One long sentence is all it takes to make LLMs misbehave

One long sentence is all it takes to make LLMs misbehave
The Register (UK) ^ | 26 Aug 2025 | Gareth Halfacree

Posted on 08/26/2025 7:31:04 AM PDT by Salman

Security researchers from Palo Alto Networks' Unit 42 have discovered the key to getting large language model (LLM) chatbots to ignore their guardrails, and it's quite simple.

You just have to ensure that your prompt uses terrible grammar and is one massive run-on sentence like this one which includes all the information before any full stop which would give the guardrails a chance to kick in before the jailbreak can take effect and guide the model into providing a "toxic" or otherwise verboten response the developers had hoped would be filtered out.

The paper also offers a "logit-gap" analysis approach as a potential benchmark for protecting models against such attacks.

"Our research introduces a critical concept: the refusal-affirmation logit gap," researchers Tung-Ling "Tony" Li and Hongliang Liu explained in a Unit 42 blog post. "This refers to the idea that the training process isn't actually eliminating the potential for a harmful response – it's just making it less likely. There remains potential for an attacker to 'close the gap,' and uncover a harmful response after all."

LLMs, the technology underpinning the current AI hype wave, don't do what they're usually presented as doing. They have no innate understanding, they do not think or reason, and they have no way of knowing if a response they provide is truthful or, indeed, harmful. They work based on statistical continuation of token streams, and everything else is a user-facing patch on top.

...

(Excerpt) Read more at theregister.com ...

TOPICS: Business/Economy; Culture/Society
KEYWORDS: ai; bufferoverflow; chatbots; consensus; gigo; llm

Navigation: use the links below to view more comments.
first 1-20, 21-35 next last

Emphasis added.

In addition to people deliberately gimmicking it, this leaves open the possibility that ungrammatical people will stumble into a harmful response.

1 posted on 08/26/2025 7:31:04 AM PDT by Salman

[ Post Reply | Private Reply | View Replies]

To: Salman

“Can I mambo dogface to the banana patch”

2 posted on 08/26/2025 7:32:25 AM PDT by dfwgator (Endut! Hoch Hech!)

[ Post Reply | Private Reply | To 1 | View Replies]

To: Salman

3 posted on 08/26/2025 7:33:52 AM PDT by sauropod (Trump did the stupid party a favor.
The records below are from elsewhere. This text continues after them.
-- ==== Sys2Proof/Machine/Flags.lean ====
section
/-! DEFINITION. The one flag-like value, the checksum sum (10_state.md R36), and the `STATUS` view (R32). -/

namespace Sys2Proof.Machine

/-- Two-bit group `g` of a value: bits `2g + 1` and `2g` (43_word_encoder.md R221). -/
def bitGroup (v : Word64) (g : Nat) : BitVec 2 := v.extractLsb' (2 * g) 2

/-- The sum of the 32 two-bit groups, ordinary addition in 7 bits, at most 96 (43_word_encoder.md R221). -/
def checksum (v : Word64) : Sum7 :=
  (List.range 32).foldl (fun p g => p + (bitGroup v g).setWidth 7) 0

/-- The 4-bit code `FLT` holds (60_exceptions.md R281). -/
def FaultCode.code : FaultCode → BitVec 4
  | .ok => 0
  | .f1 => 1
  | .f2 => 2
  | .f3 => 3
  | .f4 => 4
  | .f5 => 5

/-- `STATUS.OUTV`: `OUT` holds a value (10_state.md R32). -/
def outValid (s : State) : Bool := s.out.isSome

/-- `STATUS.OTPV`: `OTP` holds a value (10_state.md R32). -/
def otpValid (s : State) : Bool := s.otp.isSome

/-- `STATUS.FIN`: `FOLD` holds a value and `RC = 0` (10_state.md R32). -/
def finished (s : State) : Bool := s.fold.isSome && s.rc == some 0

/-- `STATUS` (10_state.md R32): bit 7 reads 0, then `FIN`, `OTPV`, `OUTV`, and `FCODE` in bits 3:0. -/
def status (s : State) : BitVec 8 :=
  0#1 ++ BitVec.ofBool (finished s) ++ BitVec.ofBool (otpValid s) ++ BitVec.ofBool (outValid s) ++ s.flt.code

end Sys2Proof.Machine
end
He gave them balls the size of Jupiter. )

[ Post Reply | Private Reply | To 1 | View Replies]

To: Salman

You just have to ensure that your prompt uses terrible grammar and is one massive run-on sentence

I guess the next generation will have a hard time with AI, because a lot of people don’t pay attention in English class.

4 posted on 08/26/2025 7:37:50 AM PDT by FoxInSocks ("Hope is not a course of action." — M. O'Neal, USMC)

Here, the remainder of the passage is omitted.